* _The problem_
Look through the records below for the line holding "d :: rest =>". Write it out exactly, with each following line through the line holding "commands (R80-R89) -/".
(Beginning of Excerpted records)
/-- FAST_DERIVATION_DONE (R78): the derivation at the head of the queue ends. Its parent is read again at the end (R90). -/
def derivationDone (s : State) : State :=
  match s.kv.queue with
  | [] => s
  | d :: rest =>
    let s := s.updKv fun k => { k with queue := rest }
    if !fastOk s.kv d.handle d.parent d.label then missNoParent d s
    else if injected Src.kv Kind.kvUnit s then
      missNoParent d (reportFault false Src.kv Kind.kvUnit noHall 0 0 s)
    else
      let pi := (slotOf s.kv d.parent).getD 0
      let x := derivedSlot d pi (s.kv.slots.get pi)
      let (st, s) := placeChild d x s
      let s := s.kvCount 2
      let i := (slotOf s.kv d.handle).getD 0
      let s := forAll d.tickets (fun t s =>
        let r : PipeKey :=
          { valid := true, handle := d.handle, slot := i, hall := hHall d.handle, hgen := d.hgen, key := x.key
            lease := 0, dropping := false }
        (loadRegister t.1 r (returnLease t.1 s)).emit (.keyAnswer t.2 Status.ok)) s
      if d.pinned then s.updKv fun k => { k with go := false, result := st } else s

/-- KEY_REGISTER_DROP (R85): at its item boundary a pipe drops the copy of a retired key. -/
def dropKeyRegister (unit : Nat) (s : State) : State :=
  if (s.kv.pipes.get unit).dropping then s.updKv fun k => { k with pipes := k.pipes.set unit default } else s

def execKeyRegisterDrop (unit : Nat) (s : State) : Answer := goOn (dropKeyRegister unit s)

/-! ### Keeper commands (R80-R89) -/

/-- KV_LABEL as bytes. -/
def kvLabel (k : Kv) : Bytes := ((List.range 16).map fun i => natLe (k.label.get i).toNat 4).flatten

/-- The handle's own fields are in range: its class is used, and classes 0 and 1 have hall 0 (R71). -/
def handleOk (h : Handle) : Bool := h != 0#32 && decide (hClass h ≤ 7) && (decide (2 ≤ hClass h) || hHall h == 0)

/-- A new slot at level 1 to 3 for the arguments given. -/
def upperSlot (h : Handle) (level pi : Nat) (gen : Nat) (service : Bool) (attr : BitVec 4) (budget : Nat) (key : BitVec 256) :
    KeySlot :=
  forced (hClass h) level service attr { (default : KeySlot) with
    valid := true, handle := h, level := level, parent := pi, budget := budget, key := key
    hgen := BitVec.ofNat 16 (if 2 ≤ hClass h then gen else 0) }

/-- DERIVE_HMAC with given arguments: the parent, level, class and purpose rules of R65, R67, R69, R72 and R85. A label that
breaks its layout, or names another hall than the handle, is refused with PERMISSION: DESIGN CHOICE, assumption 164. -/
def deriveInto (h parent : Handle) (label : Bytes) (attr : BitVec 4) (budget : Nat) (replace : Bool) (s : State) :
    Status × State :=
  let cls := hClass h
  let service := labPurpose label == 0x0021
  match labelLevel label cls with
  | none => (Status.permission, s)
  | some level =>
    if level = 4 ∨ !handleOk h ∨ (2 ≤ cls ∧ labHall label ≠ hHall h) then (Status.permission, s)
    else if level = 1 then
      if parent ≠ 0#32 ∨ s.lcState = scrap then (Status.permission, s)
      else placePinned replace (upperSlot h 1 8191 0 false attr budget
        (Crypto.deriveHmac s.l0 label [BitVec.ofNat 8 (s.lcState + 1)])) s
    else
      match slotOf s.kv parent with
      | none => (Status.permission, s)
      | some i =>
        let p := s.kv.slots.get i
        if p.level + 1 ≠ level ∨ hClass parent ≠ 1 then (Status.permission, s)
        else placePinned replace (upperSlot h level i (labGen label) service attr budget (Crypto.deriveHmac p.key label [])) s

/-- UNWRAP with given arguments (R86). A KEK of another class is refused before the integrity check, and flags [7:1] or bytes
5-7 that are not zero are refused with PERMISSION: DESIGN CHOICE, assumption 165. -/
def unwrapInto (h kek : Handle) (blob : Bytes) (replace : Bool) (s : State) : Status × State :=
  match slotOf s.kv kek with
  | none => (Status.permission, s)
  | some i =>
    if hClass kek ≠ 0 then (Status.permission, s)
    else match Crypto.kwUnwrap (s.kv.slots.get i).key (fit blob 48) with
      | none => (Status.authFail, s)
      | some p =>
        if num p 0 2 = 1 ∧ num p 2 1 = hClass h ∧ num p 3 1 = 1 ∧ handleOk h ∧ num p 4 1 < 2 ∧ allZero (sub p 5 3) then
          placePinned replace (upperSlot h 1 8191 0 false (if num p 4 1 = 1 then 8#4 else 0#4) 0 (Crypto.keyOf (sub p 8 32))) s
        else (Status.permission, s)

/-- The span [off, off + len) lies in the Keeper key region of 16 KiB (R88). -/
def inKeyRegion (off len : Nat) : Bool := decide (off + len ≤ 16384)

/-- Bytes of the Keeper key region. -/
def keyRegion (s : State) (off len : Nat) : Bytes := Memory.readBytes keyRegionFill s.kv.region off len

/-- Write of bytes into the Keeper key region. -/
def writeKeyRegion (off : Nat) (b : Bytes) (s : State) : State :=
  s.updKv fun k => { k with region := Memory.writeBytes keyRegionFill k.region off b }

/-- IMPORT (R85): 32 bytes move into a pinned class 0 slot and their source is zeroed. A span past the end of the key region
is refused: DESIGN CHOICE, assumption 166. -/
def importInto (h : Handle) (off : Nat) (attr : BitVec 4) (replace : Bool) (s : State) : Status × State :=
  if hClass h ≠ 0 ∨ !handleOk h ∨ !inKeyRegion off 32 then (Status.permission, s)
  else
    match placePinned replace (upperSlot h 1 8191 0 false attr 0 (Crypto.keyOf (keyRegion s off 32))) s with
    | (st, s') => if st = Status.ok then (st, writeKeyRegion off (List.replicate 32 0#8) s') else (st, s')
(End of Excerpted records)
* _Your response_
  | d :: rest =>
    let s := s.updKv fun k => { k with queue := rest }
    if !fastOk s.kv d.handle d.parent d.label then missNoParent d s
    else if injected Src.kv Kind.kvUnit s then
      missNoParent d (reportFault false Src.kv Kind.kvUnit noHall 0 0 s)
    else
      let pi := (slotOf s.kv d.parent).getD 0
      let x := derivedSlot d pi (s.kv.slots.get pi)
      let (st, s) := placeChild d x s
      let s := s.kvCount 2
      let i := (slotOf s.kv d.handle).getD 0
      let s := forAll d.tickets (fun t s =>
        let r : PipeKey :=
          { valid := true, handle := d.handle, slot := i, hall := hHall d.handle, hgen := d.hgen, key := x.key
            lease := 0, dropping := false }
        (loadRegister t.1 r (returnLease t.1 s)).emit (.keyAnswer t.2 Status.ok)) s
      if d.pinned then s.updKv fun k => { k with go := false, result := st } else s

/-- KEY_REGISTER_DROP (R85): at its item boundary a pipe drops the copy of a retired key. -/
def dropKeyRegister (unit : Nat) (s : State) : State :=
  if (s.kv.pipes.get unit).dropping then s.updKv fun k => { k with pipes := k.pipes.set unit default } else s

def execKeyRegisterDrop (unit : Nat) (s : State) : Answer := goOn (dropKeyRegister unit s)

/-! ### Keeper commands (R80-R89) -/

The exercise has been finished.